*To do*: Where a line of the entries holds the string "course", copy that line.

*Available data*:

-- ==== Sys2Proof/Machine/Float.lean ====
section
/-!
DEFINITION. Floating arithmetic (R266, R267, R270, R272 to R275).
-/
namespace Sys2Proof.Machine

/-- R266: A + B (C32) -/
def execFaddC32 (x : C32R) (s : State) : Host.Outcome State Fault Refusal := floatAlu s 0x80 .add 2 (x.op 5)
/-- R266: A + B -/
def execFadd (x : Long) (s : State) : Host.Outcome State Fault Refusal := floatAlu s 0x80 .add 2 (x.op 5)
/-- R266: A − B (C32) -/
def execFsubC32 (x : C32R) (s : State) : Host.Outcome State Fault Refusal := floatAlu s 0x81 .sub 2 (x.op 5)
/-- R266: A − B -/
def execFsub (x : Long) (s : State) : Host.Outcome State Fault Refusal := floatAlu s 0x81 .sub 2 (x.op 5)
/-- R266: A × B (C32) -/
def execFmulC32 (x : C32R) (s : State) : Host.Outcome State Fault Refusal := floatAlu s 0x82 .mul 2 (x.op 5)
/-- R266: A × B -/
def execFmul (x : Long) (s : State) : Host.Outcome State Fault Refusal := floatAlu s 0x82 .mul 2 (x.op 5)
/-- R266: A × B + C, one rounding -/
def execFma (x : Long) (s : State) : Host.Outcome State Fault Refusal := floatAlu s 0x83 .fma 3 (x.op 0)
/-- R267: the lesser (C32) -/
def execFminC32 (x : C32R) (s : State) : Host.Outcome State Fault Refusal := floatAlu s 0x84 .fmin 2 (x.op 5)
/-- R267: the lesser -/
def execFmin (x : X96) (s : State) : Host.Outcome State Fault Refusal := floatAlu s 0x84 .fmin 2 x.op
/-- R267: the greater (C32) -/
def execFmaxC32 (x : C32R) (s : State) : Host.Outcome State Fault Refusal := floatAlu s 0x85 .fmax 2 (x.op 5)
/-- R267: the greater -/
def execFmax (x : X96) (s : State) : Host.Outcome State Fault Refusal := floatAlu s 0x85 .fmax 2 x.op
/-- R272: class mask -/
def execFclass (x : X96) (s : State) : Host.Outcome State Fault Refusal := floatAlu s 0x87 .cls 1 x.op
/-- R270: sign cleared (C32) -/
def execFabsC32 (x : C32R) (s : State) : Host.Outcome State Fault Refusal := floatAlu s 0x88 .fabs 1 (x.op 5)
/-- R270: sign cleared -/
def execFabs (x : X96) (s : State) : Host.Outcome State Fault Refusal := floatAlu s 0x88 .fabs 1 x.op
/-- R270: sign inverted (C32) -/
def execFnegC32 (x : C32R) (s : State) : Host.Outcome State Fault Refusal := floatAlu s 0x89 .fneg 1 (x.op 5)
/-- R270: sign inverted -/
def execFneg (x : X96) (s : State) : Host.Outcome State Fault Refusal := floatAlu s 0x89 .fneg 1 x.op
/-- R270: sign copied, negated or combined -/
def execFsgn (x : X96) (s : State) : Host.Outcome State Fault Refusal := floatAlu s 0x8A .sgn 2 x.op
/-- R273: integral value -/
def execFrnd (x : X96) (s : State) : Host.Outcome State Fault Refusal := floatAlu s 0x8B .rnd 1 x.op
/-- R273: A × 2^B -/
def execFscale (x : X96) (s : State) : Host.Outcome State Fault Refusal := floatAlu s 0x8C .scale 2 x.op
/-- R273: floor(log2 |A|) -/
def execFlogb (x : X96) (s : State) : Host.Outcome State Fault Refusal := floatAlu s 0x8D .logb 1 x.op
/-- R274: A ÷ B -/
def execFdiv (x : X96) (s : State) : Host.Outcome State Fault Refusal := floatAlu s 0x94 .div 2 x.op
/-- R274: √A -/
def execFsqrt (x : X96) (s : State) : Host.Outcome State Fault Refusal := floatAlu s 0x95 .sqrt 1 x.op
/-- R274: 1 ÷ A -/
def execFrcp (x : X96) (s : State) : Host.Outcome State Fault Refusal := floatAlu s 0x96 .rcp 1 x.op
/-- R274: 1 ÷ √A -/
def execFrsq (x : X96) (s : State) : Host.Outcome State Fault Refusal := floatAlu s 0x97 .rsq 1 x.op
/-- R274: e^A -/
def execFexp (x : X96) (s : State) : Host.Outcome State Fault Refusal := floatAlu s 0x98 .exp 1 x.op
/-- R274: e^A − 1 -/
def execFexpm1 (x : X96) (s : State) : Host.Outcome State Fault Refusal := floatAlu s 0x99 .expm1 1 x.op
/-- R274: ln A -/
def execFlog (x : X96) (s : State) : Host.Outcome State Fault Refusal := floatAlu s 0x9A .log 1 x.op
/-- R274: ln(1 + A) -/
def execFlog1p (x : X96) (s : State) : Host.Outcome State Fault Refusal := floatAlu s 0x9B .log1p 1 x.op
/-- R274: erf A -/
def execFerf (x : X96) (s : State) : Host.Outcome State Fault Refusal := floatAlu s 0x9C .erf 1 x.op
/-- R274: erfc A -/
def execFerfc (x : X96) (s : State) : Host.Outcome State Fault Refusal := floatAlu s 0x9D .erfc 1 x.op

end Sys2Proof.Machine
end

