end Sys2Proof.Machine
end

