/-- BR (R335): without a guard every slice of the gang goes to the target, the BR's own address and 4 times the signed displacement; under a
guard each slice decides, the taken path first (`brDecision`), with room for what it pushes. Nothing but slices and EXEC bits of the gang changes. -/
def Obligations.BranchesSteer : Prop := ∀ s e, Steady s e → ElementMode e →
  (∀ pc w n, relTarget pc w n = BitVec.ofInt 64 ((pc.toNat : Int) + 4 * sIntOf w n)) ∧
  (∀ x : C32J, unguarded x.g = true →
    Steers (.brC32 x) s e (e.issued s 1 1) 4 (fun _ => none) (fun _ y => { y with pc := relTarget e.pc 18 x.j.toNat })) ∧
  (∀ x : L64, unguarded x.g = true →
    Steers (.brL64 x) s e (e.issued s 1 1) 8 (fun _ => none) (fun _ y => { y with pc := relTarget e.pc 32 x.lit.toNat })) ∧
  (∀ x : C32J, unguarded x.g = false →
    (∀ i ∈ e.slices, (e.stk i).length + (brDecision e x.g (relTarget e.pc 18 x.j.toNat) (e.pc + 4#64) i).pushes ≤ 16) →
    Steers (.brC32 x) s e (e.issued s 1 1) 4 (fun i => (brDecision e x.g (relTarget e.pc 18 x.j.toNat) (e.pc + 4#64) i).exec)
      (fun i => (brDecision e x.g (relTarget e.pc 18 x.j.toNat) (e.pc + 4#64) i).slice e.handling (e.pc + 4#64) (e.warp.execMask i))) ∧
  (∀ x : L64, unguarded x.g = false →
    (∀ i ∈ e.slices, (e.stk i).length + (brDecision e x.g (relTarget e.pc 32 x.lit.toNat) (e.pc + 8#64) i).pushes ≤ 16) →
    Steers (.brL64 x) s e (e.issued s 1 1) 8 (fun i => (brDecision e x.g (relTarget e.pc 32 x.lit.toNat) (e.pc + 8#64) i).exec)
      (fun i => (brDecision e x.g (relTarget e.pc 32 x.lit.toNat) (e.pc + 8#64) i).slice e.handling (e.pc + 8#64) (e.warp.execMask i)))

/-- BRI and CALLI (R336, R337): where A is mapped and every target is a canonical word address, each slice decides between the targets of its
active threads (`indirectDecision`: PCD is the instruction itself, and an entry of its own in phase 1 is used again); under CALLI each slice
that does not fall through then pushes its return address. -/
def Obligations.IndirectBranchesSteer : Prop := ∀ s e, Steady s e → ElementMode e → ∀ (opc : Nat) (call : Bool) (x : Op) (i : Instr),
  (call = false ∧ opc = 0x03 ∧ ((∃ f : C32R, i = .briC32 f ∧ x = f.op 0) ∨ ∃ f : X96, i = .bri f ∧ x = f.op)) ∨
    (call = true ∧ opc = 0x05 ∧ ((∃ f : C32R, i = .calliC32 f ∧ x = f.op 0) ∨ ∃ f : X96, i = .calli f ∧ x = f.op)) →
  e.regTrap x (rowAt opc x) (maskOf (e.active x.g)) = none →
  (∀ a ∈ indirectTargets (e.issued s 1 1) (e.issuing s 1 1) opc x, badTarget a = false) →
  (∀ j ∈ e.slices, (e.stk j).length + (indirectDecision (e.issued s 1 1) (e.issuing s 1 1) opc x j).pushes +
    (if (indirectDecision (e.issued s 1 1) (e.issuing s 1 1) opc x j).calls call then 1 else 0) ≤ 16) →
  Steers i s e (e.issued s 1 1) x.form.bytes (fun j => (indirectDecision (e.issued s 1 1) (e.issuing s 1 1) opc x j).exec)
    (fun j y =>
      let d := indirectDecision (e.issued s 1 1) (e.issuing s 1 1) opc x j
      let y1 := d.slice e.handling (e.pc + BitVec.ofNat 64 x.form.bytes) (e.warp.execMask j) y
      if d.calls call then Slice.called e.handling (e.pc + BitVec.ofNat 64 x.form.bytes) y1 else y1)

/-- CALL pushes its return address in every slice and goes to its target; RET pops it and returns (R337). -/
def Obligations.CallsAndReturns : Prop := ∀ s e, Steady s e → ElementMode e →
  (∀ x : C32J, (∀ i ∈ e.slices, (e.stk i).length < 16) → Steers (.callC32 x) s e (e.issued s 1 1) 4 (fun _ => none)
    (fun _ y => Slice.called e.handling (e.pc + 4#64) { y with pc := relTarget e.pc 18 x.j.toNat })) ∧
  (∀ x : L64, (∀ i ∈ e.slices, (e.stk i).length < 16) → Steers (.callL64 x) s e (e.issued s 1 1) 8 (fun _ => none)
    (fun _ y => Slice.called e.handling (e.pc + 8#64) { y with pc := relTarget e.pc 32 x.lit.toNat })) ∧
  (∀ x : C32R, (∀ i ∈ e.slices, ∃ ra rest, e.stk i = .call ra :: rest) →
    Steers (.ret x) s e (e.issued s 1 1) 4 (fun _ => none) (fun _ => Slice.returned e.handling))
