theorem Flow.quarter (hs : Steady s e) (hb : ElementMode e) (x : C32R) : Completes (.quarter x) s e 4 s e.warp := by
  refine completes_done hs (s1 := e.issued s 1 1) (e1 := e.issuing s 1 1) ?_ (.recore ..) (OnlyWarp.charge ..) (hs.charged ..) (.refl _)
  change execQuarter x s = _
  unfold execQuarter control
  exact issue_ok hs hb rfl

/-! ## Branches -/

/-- The branch's course answers a warp to go on from. -/
theorem steers_of {i : Instr} {s1 : State} {len : Nat} {w : Warp} {m : Nat → Option Mask} {g : Nat → Slice → Slice}
    (h : exec i s = .next (e.goto s1 len w)) (hw : SlicesEdited e.warp w e.slices m g) : Steers i s e s1 len m g := ⟨w, h, hw⟩

/-- A decision applied is an edit of its slice. -/
theorem apply_edit (w : Warp) (i : Nat) (h : Bool) (fall : DWord) (d : Decision) :
    w.apply i h fall d = w.edit i d.exec (d.slice h fall (w.execMask i)) := by
  cases d with
  | fall => rfl
  | whole dst => rfl
  | split dst first others pcd reuse =>
    simp only [Warp.apply, Decision.exec, Warp.edit]
    simp only [Warp.modSlice, setExec_slice]
    cases reuse with
    | false => rfl
    | true =>
      cases hst : (w.slice i).stk h with
      | nil => simp [Decision.slice, hst]
      | cons a rest => cases a <;> simp [Decision.slice, hst]

theorem part_execMask {w v : Warp} {i : Nat} (h : w.part i = v.part i) : w.execMask i = v.execMask i := by
  have hl : (laneIds i).map w.lane = (laneIds i).map v.lane := by injection h
  unfold Warp.execMask
  congr 1
  apply List.filter_congr
  intro j hj
  have := List.map_inj_left.mp hl j hj
  rw [this]

theorem part_slice {w v : Warp} {i : Nat} (h : w.part i = v.part i) : w.slice i = v.slice i := by injection h

/-- The slices of the gang after their decisions. -/
theorem Steady.decided (hs : Steady s e) (d : Nat → Decision) (fall : DWord) :
    SlicesEdited e.warp ((e.slices.map fun i => (i, d i)).foldl (fun w p => w.apply p.1 e.handling fall p.2) e.warp) e.slices
      (fun i => (d i).exec) (fun i => (d i).slice e.handling fall (e.warp.execMask i)) := by
  rw [List.foldl_map]
  refine hs.fold_edit (f := fun w i => w.apply i e.handling fall (d i)) fun i _ w _ _ hw => ?_
  rw [apply_edit, part_execMask hw]

/-- BR without a guard. -/
theorem branch_uniform {x : Op} {w : Nat} (hs : Steady s e) (hb : ElementMode e) (hu : unguarded x.g = true) :
    branch s x w = .next (e.goto (e.issued s 1 1) x.form.bytes (e.allTo (relTarget e.pc w x.lit))) := by
  unfold branch control
  refine issue_ok hs hb ?_
  simp only [hu, if_true]
  rfl
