/-- Settles O29: the shared course ends in the trap; the reasons of a name. -/
theorem registerTraps : Obligations.RegisterTraps := by
  unfold Obligations.RegisterTraps
  refine ⟨fun i opc b hcode hreg s e t hs hb hwho ht => ?precise, fun e p n rd => ⟨?unmapped, ?beyond, ?fine⟩⟩
  case precise =>
    obtain ⟨h, f, hexec⟩ := runsAlu hcode hreg s
    exact ⟨opCost opc (b.op opc) e, h.factor, hexec.trans (alu_traps hs hb hwho ht)⟩
  case unmapped =>
    rintro rfl hlt hnone
    rw [vecReasons_one]
    simp [hlt, hnone, Nat.not_lt.mpr (Nat.succ_le_of_lt hlt)]
  case beyond =>
    rintro rfl hle
    rw [vecReasons_one]
    simp [Nat.not_lt.mpr hle, Nat.lt_succ_of_le hle]
  case fine =>
    rintro rfl hlt hread
    rw [vecReasons_one]
    obtain rfl | hmapped := hread
    · simp [Nat.not_lt.mpr (Nat.succ_le_of_lt hlt)]
    · obtain ⟨v, hv⟩ := Option.isSome_iff_exists.mp hmapped
      simp [hv, Nat.not_lt.mpr (Nat.succ_le_of_lt hlt)]

/-! ## ELECT -/

section Preds
variable {w : Warp} {p : Nat}

/-- Writing one predicate in distinct lanes writes it there and leaves every other lane. -/
theorem writePreds_lane (l : List Nat) (v : Nat → PVal) (hw : w.lanes.length = 32) (hl : ∀ j ∈ l, j < 32) (hn : l.Nodup) (j : Nat) :
    (l.foldl (fun w i => w.writePred i p (v i)) w).lane j = if j ∈ l then { w.lane j with preds := (w.lane j).preds.set p (v j) } else w.lane j := by
  induction l generalizing w with
  | nil => rfl
  | cons a l ih =>
    obtain ⟨hmem, hn⟩ := List.nodup_cons.mp hn
    have hlen : (w.writePred a p (v a)).lanes.length = 32 := (modLane_lanes_length ..).trans hw
    rw [List.foldl_cons, ih hlen (fun j hj => hl j (List.mem_cons_of_mem a hj)) hn]
    obtain rfl | hj := Decidable.em (j = a)
    · have hat : (w.writePred j p (v j)).lane j = { w.lane j with preds := (w.lane j).preds.set p (v j) } :=
        lane_modLane _ _ _ (hw ▸ hl j List.mem_cons_self)
      simp [hmem, hat]
    · have hother : (w.writePred a p (v a)).lane j = w.lane j := lane_modLane_other _ _ hj
      simp [hj, hother]

/-- Noting no flag and no draw is nothing. -/
theorem noteAll_none (l : List (Nat × Out)) (h : ∀ o ∈ l, o.2.fl = 0 ∧ o.2.draws = 0) : noteAll w l = w := by
  unfold noteAll
  induction l generalizing w with
  | nil => rfl
  | cons o l ih =>
    obtain ⟨hfl, hdraws⟩ := h o List.mem_cons_self
    have hnote : (w.modLane o.1 fun l => l.note o.2.fl o.2.draws) = w := by
      have hlane : (w.lane o.1).note o.2.fl o.2.draws = w.lane o.1 := by simp [Lane.note, hfl, hdraws]
      change { w with lanes := w.lanes.set o.1 ((w.lane o.1).note o.2.fl o.2.draws) } = w
      rw [hlane]
      unfold Warp.lane
      by_cases hlt : o.1 < w.lanes.length
      · simp [List.getD, hlt]
      · rw [List.set_eq_of_length_le (Nat.le_of_not_lt hlt)]
    rw [List.foldl_cons, hnote]
    exact ih fun o ho => h o (List.mem_cons_of_mem _ ho)

theorem free_nil (w : Warp) : w.free [] = w := by
  have hkept : w.opbuf.filter (fun n => decide ¬([] : List Nat).contains n = true) = w.opbuf := List.filter_eq_self.mpr fun _ _ => rfl
  unfold Warp.free
  rw [hkept]
  rfl

theorem foldl_unchanged {α β : Type} {f : β → α → β} {b : β} (h : ∀ a, f b a = b) (l : List α) : l.foldl f b = b := by
  induction l with
  | nil => rfl
  | cons a l ih => rw [List.foldl_cons, h, ih]
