-- ==== Sys2Proof/Machine/Index.lean ====
section
/-! DEFINITION. Families A, B, C (44_index_jump_random_A_B_C.md): load index, indexed jump, random. -/

namespace Sys2Proof.Machine

/-- ANNN (R170). -/
def execLdI (nnn : Addr) (s : State) : Result := .next (s.setIndex (addrWord nnn)).advance

/-- BNNN (R171): register 0 always; the sum is not masked to 12 bits. -/
def execJpV0 (nnn : Addr) (s : State) : Result := .next (s.setPc (s.indexedTarget nnn))

/-- `draw RAND` (R172): the next free byte, and the state in which it has been drawn (log 11). -/
def State.drawRand (s : State) : Byte × State := (Config.rand s.draws, { s with draws := s.draws + 1 })

/-- CXNN (R172). -/
def execRnd (x : Reg) (nn : Byte) (s : State) : Result :=
  .next (s.drawRand.2.setReg x (s.drawRand.1 &&& nn)).advance

end Sys2Proof.Machine
end

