/-- Stale stack slots cannot be observed (R25): two machines that differ only above the top of the stack stay so, step by step;
every other piece of state is the same in both. -/
def Obligations.StaleStackSlotsAreInvisible : Prop := ∀ s t s' : State,
  SameButStaleSlots s t → step s = .next s' → ∃ t', step t = .next t' ∧ SameButStaleSlots s' t'

/-- The assembler (R99; the spec's decision D17, log 22): instructions written in its syntax assemble to their encodings, one
after the other. -/
def Obligations.AssemblerEmitsEncodings : Prop := ∀ is : List Instr,
  assemble (is.map fun i => ⟨none, .op i.asmName i.asmOperands⟩) = some (is.flatMap encodeBytes)

/-- `FONT` as an argument (R3, R68; the spec's decision D13, log 13): for every 75 bytes of glyphs 1 to F, the machine built with
them holds after reset glyph 0 of the source, then these bytes, and zero everywhere else; all other state is that of `State.reset`,
and with the default font it is `State.reset`. -/
def Obligations.ResetWithAnyFont : Prop :=
  (∀ f : Font,
    (State.resetWith f).loadBytes 80 5 = [0xF0, 0x90, 0x90, 0x90, 0xF0] ∧
    (∀ k : Fin 75, (State.resetWith f).byteAt (85 + k.val) = f k) ∧
    (∀ a, a < 80 ∨ 160 ≤ a → (State.resetWith f).byteAt a = 0) ∧
    State.resetWith f = { State.reset with mem := (State.resetWith f).mem }) ∧
  State.resetWith hardware.font = State.reset
end

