-- ==== Sys2Proof/Laws/Draw.lean ====
section
/-! SUPPORT. One pixel read after one pixel written, and what flipping a pixel does (R180). -/

namespace Sys2Proof.Machine

theorem pixel_setPixel (fb : FrameBuffer) (r r' : Fin 32) (c c' : Fin 64) (b : Bool) :
    pixel (setPixel fb r c b) r' c' = if r' = r ∧ c' = c then b else pixel fb r' c' := by
  unfold pixel setPixel
  by_cases hr : r' = r
  · subst hr
    by_cases hc : c' = c
    · simp [hc]
    · have : c.val ≠ c'.val := fun e => hc (Fin.ext e.symm)
      simp [hc, this]
  · have : r.val ≠ r'.val := fun e => hr (Fin.ext e.symm)
    simp [hr, this]

/-- A flip changes its own pixel only, and notes a collision exactly when that pixel was set. -/
theorem flipPixel_spec (p : FrameBuffer × Bool) (r r' : Fin 32) (c c' : Fin 64) :
    pixel (flipPixel p r c).1 r' c' = (if r' = r ∧ c' = c then !pixel p.1 r c else pixel p.1 r' c') ∧
    (flipPixel p r c).2 = (p.2 || pixel p.1 r c) := by
  refine ⟨?_, rfl⟩
  simp [flipPixel, pixel_setPixel]

theorem pixel_blankFrame_row (r : Fin 32) (c : Fin 64) :
    pixel (Vector.replicate 32 (Vector.replicate 64 false)) r c = false := by
  simp [pixel]

end Sys2Proof.Machine
end

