-- ==== Sys2Proof/Laws/Step.lean ====
section
/-! SUPPORT. Everything one step can do (R41), and what placing an instruction word does. -/

namespace Sys2Proof.Machine

/-- The four things a step can be (R41, R46, R62, R230). -/
theorem step_cases (s : State) :
    (s.status = .faulted ∧ step s = .next s) ∨
    (s.status = .running ∧ ∃ f a, fetch s = .error (f, a) ∧ step s = .next (s.raise f a)) ∨
    (s.status = .running ∧ ∃ w i, fetch s = .ok w ∧ decode w = .ok i ∧ step s = exec i s) ∨
    (s.status = .running ∧ ∃ w why, fetch s = .ok w ∧ decode w = .error why ∧ step s = .next s.advance) := by
  unfold step stepWith
  cases hs : s.status with
  | faulted => exact .inl ⟨rfl, rfl⟩
  | running =>
    right
    cases hf : fetch s with
    | error e => obtain ⟨f, a⟩ := e; exact .inl ⟨rfl, f, a, rfl, rfl⟩
    | ok w =>
      right
      cases hd : decode w with
      | ok i => exact .inl ⟨rfl, w, i, rfl, hd, by simp [hd]⟩
      | error why => exact .inr ⟨rfl, w, why, rfl, hd, by simp [hd, execUnassigned, Config.aliasPolicy]⟩

/-- The fetch address is always one that can be fetched from. -/
theorem State.fetchPc_ready (s : State) : s.fetchPc.toNat % 2 = 0 ∧ s.fetchPc.toNat ≤ 4094 := by
  unfold State.fetchPc
  split
  · assumption
  · decide

/-- After placing a word, the next step fetches exactly it (memory in canonical form). -/
theorem fetch_withFetchWord (s : State) (w : Nat) (h : Memory.wf s.mem = true) (hw : w < 65536) :
    fetch (s.withFetchWord 16 w) = .ok (BitVec.ofNat 16 w) := by
  obtain ⟨hp, hb⟩ := s.fetchPc_ready
  have e : tableWordBytes 16 w = [hiByte (BitVec.ofNat 16 w), loByte (BitVec.ofNat 16 w)] := by
    rw [tableWordBytes, Nat.mod_eq_of_lt (by simpa using hw)]; rfl
  have hlen : s.fetchPc.toNat + (tableWordBytes 16 w).length ≤ memSize := by
    rw [e]; simp [memSize]; omega
  have r0 : (s.withFetchWord 16 w).byteAt s.fetchPc.toNat = hiByte (BitVec.ofNat 16 w) := by
    have := Memory.read_writeBytes_inside s.mem s.fetchPc.toNat (tableWordBytes 16 w) h hlen 0 (by simp [e])
    simpa [State.byteAt, State.withFetchWord, e] using this
  have r1 : (s.withFetchWord 16 w).byteAt (s.fetchPc.toNat + 1) = loByte (BitVec.ofNat 16 w) := by
    have := Memory.read_writeBytes_inside s.mem s.fetchPc.toNat (tableWordBytes 16 w) h hlen 1 (by simp [e])
    simpa [State.byteAt, State.withFetchWord, e] using this
  have hpc : (s.withFetchWord 16 w).pc = s.fetchPc := rfl
  rcases fetch_cases (s.withFetchWord 16 w) with ⟨h1, -⟩ | ⟨-, h2, -⟩ | ⟨-, -, h3⟩
  · rw [hpc] at h1; omega
  · rw [hpc] at h2; omega
  · rw [h3, hpc, r0, r1, wordOfBytes_bytes]

end Sys2Proof.Machine
end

*Result of this exercise*:
/-- The branch's course answers a warp to go on from. -/
/-- Settles O29: the shared course ends in the trap; the reasons of a name. -/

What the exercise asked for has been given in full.